Later, when you’ve become fluent with Sass (and it won’t take long), it really does feel like a natural extension of CSS—as if it’s filling holes we all wish were filled by the CSS spec itself. This is why, once I started using Sass, I never once thought it was awkward or laborious—it just feels like CSS should feel. Once you try it, you’ll likely stick with it permanently.

Furthermore, Sass is helping CSS get better. By fast-tracking certain features that aren’t currently possible without the help of a preprocessor, it’s giving CSS authors real-world implementation and feature experimentation. When and if it makes sense, certain Sass functionality could very well inform future CSS specifications.

Sass misconceptions

I mentioned earlier that I was reluctant to try Sass. This was partly due to a lot of misconceptions I had prior to using it. Do I need to know Ruby or advanced command-line shenanigans? Will I need to completely change the way I’ve been writing stylesheets? Will the CSS it outputs be bloated and unreadable?

Thankfully, the answer is “nope” for each of those questions, of course—but I do hear them pop up whenever someone mentions Sass on various internet channels. Let’s clear up a few things.

I’m afraid of the command line!

I am by no means a command-line expert, but I’ve learned a bit here and there over the years—just enough to get me into trouble. I’m not afraid to traverse the file system with it or use Git commands, etc.

That said, I sympathize with designers and front-end developers who don’t want to go there. There’s a command-line phobia that exists among some folks. For Sass, there’s very little command-line action required—in fact, a single command is all you need to grasp. Additionally, there are apps and web frameworks that will obviate the need for the command line. (I’ll be introducing those in the next chapter).

So, if you’re a command-line avoider, don’t let that stop you from trying Sass!

I don’t want to change the way I write CSS!

This was the misconception that I suffered from. I’m particular about the way my stylesheets are set up and organized. There’s a certain amount of craft that goes into the document. But remember, since the SCSS syntax is a superset of CSS3, you don’t have to change anything about the way you write CSS. Commenting, indenting, or not indenting, all your formatting preferences can remain the same when working in .scss files. Once I realized this, I could dive in without fear.

I don’t want Sass to change the way I design!

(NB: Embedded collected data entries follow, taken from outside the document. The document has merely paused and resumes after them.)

/-- A state written out whole, where no smaller rule applies. -/
@[simp low] theorem Within.mk {m : Nat} {s : State} {v_time : TimeUnit} {v_eyes : Vector Eyelet 32} {v_wins : Vector Window 8}
    {v_gates : Vector Bool 8} {v_tios : Vector TioPin 16} {v_pwr : PowerUnit} {v_mode : ModeUnit} {v_srcs : Vector Source 12}
    {v_dplls : Vector Dpll 4} {v_hos : Vector Holdover 4} {v_model : Model} {v_aplls : Vector Apll 2} {v_spll : Spll}
    {v_outs : Vector Output 24} {v_fods : Vector Fod 8} {v_lockPin : Bool} {v_lastJump : Option Nat} {v_ports : Vector LacePort 4}
    {v_lace : LaceDev} {v_safe : Safety} {v_hb : HostPort} {v_mp : HostPort} {v_prioMp : Bool} {v_conflicts : List Conflict}
    {v_wrote : Option Wrote} {v_conflictCnt : Nat} {v_echoes : List Echo} {v_echoSeq : Nat} {v_txn : Txn} {v_opq : List LongOp}
    {v_oph : List LongOp} {v_ticket : Nat} {v_evt : Events} {v_cnts : Vector Counter 16} {v_cntCyc : Vector CntCycle 16} {v_log : FaultLog}
    {v_snap : Snapshot} {v_nvm : Nvm} {v_otp : Otp} {v_sec : Security} {v_tap : Tap} {v_cfg : CfgStore} {v_opers : OperTable}
    {v_undo : Option Undo} {v_draws : Nat} {v_pending : List Instr} :
    Within m s ⟨v_time, v_eyes, v_wins, v_gates, v_tios, v_pwr, v_mode, v_srcs, v_dplls, v_hos, v_model, v_aplls, v_spll, v_outs, v_fods,
        v_lockPin, v_lastJump, v_ports, v_lace, v_safe, v_hb, v_mp, v_prioMp, v_conflicts, v_wrote, v_conflictCnt, v_echoes, v_echoSeq,
        v_txn, v_opq, v_oph, v_ticket, v_evt, v_cnts, v_cntCyc, v_log, v_snap, v_nvm, v_otp, v_sec, v_tap, v_cfg, v_opers, v_undo, v_draws,
        v_pending⟩ ↔
    (m / 2 % 2 = 0 → v_time.bench = s.time.bench) ∧
    (m / 4 % 2 = 0 → v_time.inc = s.time.inc) ∧
    (m / 8 % 2 = 0 → (v_time.period, v_time.running, v_time.phase, v_time.tickEdge, v_time.tickSeq) = (s.time.period, s.time.running,
        s.time.phase, s.time.tickEdge, s.time.tickSeq)) ∧
    (m / 16 % 2 = 0 → { v_time with bench := 0, inc := 0, period := 0, running := false, phase := default, tickEdge := 0, tickSeq := 0 } =
        { s.time with bench := 0, inc := 0, period := 0, running := false, phase := default, tickEdge := 0, tickSeq := 0 }) ∧
    (m / 32 % 2 = 0 → v_eyes = s.eyes) ∧
    (m / 64 % 2 = 0 → v_wins = s.wins) ∧
    (m / 128 % 2 = 0 → v_gates = s.gates) ∧
    (m / 256 % 2 = 0 → v_tios = s.tios) ∧
    (m / 512 % 2 = 0 → (v_pwr.pwrPend, v_pwr.safePend) = (s.pwr.pwrPend, s.pwr.safePend)) ∧
    (m / 1024 % 2 = 0 → (v_pwr.resetHeld, v_pwr.resetCause, v_pwr.resetClass, v_pwr.resetWaits) = (s.pwr.resetHeld, s.pwr.resetCause,
        s.pwr.resetClass, s.pwr.resetWaits)) ∧
    (m / 2048 % 2 = 0 → (v_pwr.ctrl, v_pwr.core, v_pwr.syn, v_pwr.outl, v_pwr.outh, v_pwr.upQueue, v_pwr.downQueue, v_pwr.coreOffByWrite) =
        (s.pwr.ctrl, s.pwr.core, s.pwr.syn, s.pwr.outl, s.pwr.outh, s.pwr.upQueue, s.pwr.downQueue, s.pwr.coreOffByWrite)) ∧
    (m / 4096 % 2 = 0 → (v_pwr.warn33, v_pwr.warnAon, v_pwr.warn09, v_pwr.warn18, v_pwr.bor09, v_pwr.bor18, v_pwr.bor33, v_pwr.vddoBor,
        v_pwr.vddoOvr, v_pwr.supplyLow) = (s.pwr.warn33, s.pwr.warnAon, s.pwr.warn09, s.pwr.warn18, s.pwr.bor09, s.pwr.bor18, s.pwr.bor33,
        s.pwr.vddoBor, s.pwr.vddoOvr, s.pwr.supplyLow)) ∧
    (m / 8192 % 2 = 0 → (v_pwr.booting, v_pwr.bootWait, v_pwr.bootDone, v_pwr.shut) = (s.pwr.booting, s.pwr.bootWait, s.pwr.bootDone,
        s.pwr.shut)) ∧
    (m / 16384 % 2 = 0 →
        { v_pwr with pwrPend := 0, safePend := 0, resetHeld := 0, resetCause := 0, resetClass := 0, resetWaits := false, ctrl := 0, core := default, syn := default, outl := default, outh := default, upQueue := [], downQueue := [], coreOffByWrite := false, warn33 := false, warnAon := false, warn09 := false, warn18 := false, bor09 := false, bor18 := false, bor33 := false, vddoBor := default, vddoOvr := default, supplyLow := false, booting := false, bootWait := false, bootDone := false, shut := default }
        =
        { s.pwr with pwrPend := 0, safePend := 0, resetHeld := 0, resetCause := 0, resetClass := 0, resetWaits := false, ctrl := 0, core := default, syn := default, outl := default, outh := default, upQueue := [], downQueue := [], coreOffByWrite := false, warn33 := false, warnAon := false, warn09 := false, warn18 := false, bor09 := false, bor18 := false, bor33 := false, vddoBor := default, vddoOvr := default, supplyLow := false, booting := false, bootWait := false, bootDone := false, shut := default })
        ∧
    (m / 32768 % 2 = 0 → v_mode.hist = s.mode.hist) ∧
    (m / 65536 % 2 = 0 → { v_mode with hist := [] } = { s.mode with hist := [] }) ∧
    (m / 131072 % 2 = 0 → v_srcs = s.srcs) ∧
    (m / 262144 % 2 = 0 → v_dplls = s.dplls) ∧
    (m / 524288 % 2 = 0 → v_hos = s.hos) ∧
    (m / 1048576 % 2 = 0 → v_model = s.model) ∧
    (m / 2097152 % 2 = 0 → v_aplls = s.aplls) ∧
    (m / 4194304 % 2 = 0 → v_spll = s.spll) ∧
    (m / 8388608 % 2 = 0 → v_outs = s.outs) ∧
    (m / 16777216 % 2 = 0 → v_fods = s.fods) ∧
    (m / 33554432 % 2 = 0 → v_lockPin = s.lockPin) ∧
    (m / 67108864 % 2 = 0 → v_lastJump = s.lastJump) ∧
    (m / 134217728 % 2 = 0 → v_ports = s.ports) ∧
    (m / 268435456 % 2 = 0 → v_lace = s.lace) ∧
    (m / 536870912 % 2 = 0 → (v_safe.par, v_safe.stg, v_safe.confirmed, v_safe.hasPar) = (s.safe.par, s.safe.stg, s.safe.confirmed,
        s.safe.hasPar)) ∧
    (m / 1073741824 % 2 = 0 → v_safe.p = s.safe.p) ∧
    (m / 2147483648 % 2 = 0 → v_safe.h = s.safe.h) ∧
    (m / 4294967296 % 2 = 0 → v_safe.nearFrom = s.safe.nearFrom) ∧
    (m / 8589934592 % 2 = 0 →
        { v_safe with par := [], stg := [], confirmed := none, hasPar := false, p := default, h := default, nearFrom := none } =
        { s.safe with par := [], stg := [], confirmed := none, hasPar := false, p := default, h := default, nearFrom := none }) ∧
    (m / 17179869184 % 2 = 0 → v_hb = s.hb) ∧
    (m / 34359738368 % 2 = 0 → v_mp = s.mp) ∧
    (m / 68719476736 % 2 = 0 → v_prioMp = s.prioMp) ∧
    (m / 137438953472 % 2 = 0 → v_conflicts = s.conflicts) ∧
    (m / 274877906944 % 2 = 0 → v_wrote = s.wrote) ∧
    (m / 549755813888 % 2 = 0 → v_conflictCnt = s.conflictCnt) ∧
    (m / 1099511627776 % 2 = 0 → v_echoes = s.echoes) ∧
    (m / 2199023255552 % 2 = 0 → v_echoSeq = s.echoSeq) ∧
    (m / 4398046511104 % 2 = 0 → v_txn = s.txn) ∧
    (m / 8796093022208 % 2 = 0 → v_opq = s.opq) ∧
    (m / 17592186044416 % 2 = 0 → v_oph = s.oph) ∧
    (m / 35184372088832 % 2 = 0 → v_ticket = s.ticket) ∧
    (m / 70368744177664 % 2 = 0 → v_evt.raised = s.evt.raised) ∧
    (m / 140737488355328 % 2 = 0 → { v_evt with raised := 0 } = { s.evt with raised := 0 }) ∧
    (m / 281474976710656 % 2 = 0 → v_cnts = s.cnts) ∧
    (m / 562949953421312 % 2 = 0 → v_cntCyc = s.cntCyc) ∧
    (m / 1125899906842624 % 2 = 0 → v_log = s.log) ∧
    (m / 2251799813685248 % 2 = 0 → v_snap = s.snap) ∧
    (m / 4503599627370496 % 2 = 0 → v_nvm.mem = s.nvm.mem) ∧
    (m / 9007199254740992 % 2 = 0 → v_nvm.busy = s.nvm.busy) ∧
    (m / 18014398509481984 % 2 = 0 → v_otp = s.otp) ∧
    (m / 36028797018963968 % 2 = 0 → v_sec.lastAccess = s.sec.lastAccess) ∧
    (m / 72057594037927936 % 2 = 0 → v_sec.session = s.sec.session) ∧
    (m / 144115188075855872 % 2 = 0 → { v_sec with lastAccess := 0, session := none } = { s.sec with lastAccess := 0, session := none }) ∧
    (m / 288230376151711744 % 2 = 0 → v_tap = s.tap) ∧
    (m / 576460752303423488 % 2 = 0 → v_cfg.active = s.cfg.active) ∧
    (m / 1152921504606846976 % 2 = 0 → v_cfg.intern = s.cfg.intern) ∧
    (m / 2305843009213693952 % 2 = 0 → (v_cfg.before, v_cfg.beforeAt) = (s.cfg.before, s.cfg.beforeAt)) ∧
    (m / 4611686018427387904 % 2 = 0 → v_opers = s.opers) ∧
    (m / 9223372036854775808 % 2 = 0 → v_undo = s.undo) ∧
    (m / 18446744073709551616 % 2 = 0 → v_draws = s.draws) ∧
    (m / 36893488147419103232 % 2 = 0 → v_pending = s.pending) := by
  have e : ∀ i : Nat, m / 2 ^ i % 2 = 0 ↔ m.testBit i = false := fun i => by rw [Nat.testBit_eq_decide_div_mod_eq, decide_eq_false_iff_not]; omega
  constructor
  · intro h
    exact ⟨fun q => h .bench ((e 1).mp q), fun q => h .inc ((e 2).mp q), fun q => h .tick ((e 3).mp q), fun q => h .time ((e 4).mp q), fun q
        => h .eyes ((e 5).mp q), fun q => h .wins ((e 6).mp q), fun q => h .gates ((e 7).mp q), fun q => h .tios ((e 8).mp q), fun q => h
        .pend ((e 9).mp q), fun q => h .hold ((e 10).mp q), fun q => h .domains ((e 11).mp q), fun q => h .rails ((e 12).mp q), fun q => h
        .boot ((e 13).mp q), fun q => h .pwr ((e 14).mp q), fun q => h .hist ((e 15).mp q), fun q => h .mode ((e 16).mp q), fun q => h .srcs
        ((e 17).mp q), fun q => h .dplls ((e 18).mp q), fun q => h .hos ((e 19).mp q), fun q => h .model ((e 20).mp q), fun q => h .aplls
        ((e 21).mp q), fun q => h .spll ((e 22).mp q), fun q => h .outs ((e 23).mp q), fun q => h .fods ((e 24).mp q), fun q => h .lockPin
        ((e 25).mp q), fun q => h .lastJump ((e 26).mp q), fun q => h .ports ((e 27).mp q), fun q => h .lace ((e 28).mp q), fun q => h
        .params ((e 29).mp q), fun q => h .chanP ((e 30).mp q), fun q => h .chanH ((e 31).mp q), fun q => h .near ((e 32).mp q), fun q => h
        .safe ((e 33).mp q), fun q => h .hb ((e 34).mp q), fun q => h .mp ((e 35).mp q), fun q => h .prioMp ((e 36).mp q), fun q => h
        .conflicts ((e 37).mp q), fun q => h .wrote ((e 38).mp q), fun q => h .conflictCnt ((e 39).mp q), fun q => h .echoes ((e 40).mp q),
        fun q => h .echoSeq ((e 41).mp q), fun q => h .txn ((e 42).mp q), fun q => h .opq ((e 43).mp q), fun q => h .oph ((e 44).mp q), fun
        q => h .ticket ((e 45).mp q), fun q => h .raised ((e 46).mp q), fun q => h .evt ((e 47).mp q), fun q => h .cnts ((e 48).mp q), fun q
        => h .cntCyc ((e 49).mp q), fun q => h .log ((e 50).mp q), fun q => h .snap ((e 51).mp q), fun q => h .nvm ((e 52).mp q), fun q => h
        .nvmBusy ((e 53).mp q), fun q => h .otp ((e 54).mp q), fun q => h .lastAccess ((e 55).mp q), fun q => h .session ((e 56).mp q), fun
        q => h .sec ((e 57).mp q), fun q => h .tap ((e 58).mp q), fun q => h .active ((e 59).mp q), fun q => h .intern ((e 60).mp q), fun q
        => h .before ((e 61).mp q), fun q => h .opers ((e 62).mp q), fun q => h .undo ((e 63).mp q), fun q => h .draws ((e 64).mp q), fun q
        => h .pending ((e 65).mp q)⟩
  · rintro ⟨h0, h1, h2, h3, h4, h5, h6, h7, h8, h9, h10, h11, h12, h13, h14, h15, h16, h17, h18, h19, h20, h21, h22, h23, h24, h25, h26,
      h27, h28, h29, h30, h31, h32, h33, h34, h35, h36, h37, h38, h39, h40, h41, h42, h43, h44, h45, h46, h47, h48, h49, h50, h51, h52, h53,
      h54, h55, h56, h57, h58, h59, h60, h61, h62, h63, h64⟩ p hp
    cases p
    · exact h0 ((e 1).mpr hp)
    · exact h1 ((e 2).mpr hp)
    · exact h2 ((e 3).mpr hp)
    · exact h3 ((e 4).mpr hp)
    · exact h4 ((e 5).mpr hp)
    · exact h5 ((e 6).mpr hp)
    · exact h6 ((e 7).mpr hp)
    · exact h7 ((e 8).mpr hp)
    · exact h8 ((e 9).mpr hp)
    · exact h9 ((e 10).mpr hp)
    · exact h10 ((e 11).mpr hp)
    · exact h11 ((e 12).mpr hp)
    · exact h12 ((e 13).mpr hp)
    · exact h13 ((e 14).mpr hp)
    · exact h14 ((e 15).mpr hp)
    · exact h15 ((e 16).mpr hp)
    · exact h16 ((e 17).mpr hp)
    · exact h17 ((e 18).mpr hp)
    · exact h18 ((e 19).mpr hp)
    · exact h19 ((e 20).mpr hp)
    · exact h20 ((e 21).mpr hp)
    · exact h21 ((e 22).mpr hp)
    · exact h22 ((e 23).mpr hp)
    · exact h23 ((e 24).mpr hp)
    · exact h24 ((e 25).mpr hp)
    · exact h25 ((e 26).mpr hp)
    · exact h26 ((e 27).mpr hp)
    · exact h27 ((e 28).mpr hp)
    · exact h28 ((e 29).mpr hp)
    · exact h29 ((e 30).mpr hp)
    · exact h30 ((e 31).mpr hp)
    · exact h31 ((e 32).mpr hp)
    · exact h32 ((e 33).mpr hp)
    · exact h33 ((e 34).mpr hp)
    · exact h34 ((e 35).mpr hp)
    · exact h35 ((e 36).mpr hp)
    · exact h36 ((e 37).mpr hp)
    · exact h37 ((e 38).mpr hp)
    · exact h38 ((e 39).mpr hp)
    · exact h39 ((e 40).mpr hp)
    · exact h40 ((e 41).mpr hp)
    · exact h41 ((e 42).mpr hp)
    · exact h42 ((e 43).mpr hp)
    · exact h43 ((e 44).mpr hp)
    · exact h44 ((e 45).mpr hp)
    · exact h45 ((e 46).mpr hp)
    · exact h46 ((e 47).mpr hp)
    · exact h47 ((e 48).mpr hp)
    · exact h48 ((e 49).mpr hp)
    · exact h49 ((e 50).mpr hp)
    · exact h50 ((e 51).mpr hp)
    · exact h51 ((e 52).mpr hp)
    · exact h52 ((e 53).mpr hp)
    · exact h53 ((e 54).mpr hp)
    · exact h54 ((e 55).mpr hp)
    · exact h55 ((e 56).mpr hp)
    · exact h56 ((e 57).mpr hp)
    · exact h57 ((e 58).mpr hp)
    · exact h58 ((e 59).mpr hp)
    · exact h59 ((e 60).mpr hp)
    · exact h60 ((e 61).mpr hp)
    · exact h61 ((e 62).mpr hp)
    · exact h62 ((e 63).mpr hp)
    · exact h63 ((e 64).mpr hp)
    · exact h64 ((e 65).mpr hp)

On the flip side, Sass won’t solve all of your problems or cure your bad habits. Inefficient, bloated stylesheets can be just as inefficient and bloated when using Sass. Good organization and smart thinking still apply here. In fact, there are instances where Sass can magnify bad practices, and we’ll go into that a bit as well. But when used properly and intelligently, Sass can be such a massive assist in creating websites.

Okay. Now that we have the particulars out of the way, let’s start having some fun. I think you’ll be amazed at what Sass can do. In the next chapter, we’ll set up our workflow—how Sass can fit into your process and how easy it is to use the command-line or apps. Let’s get Sassing, people.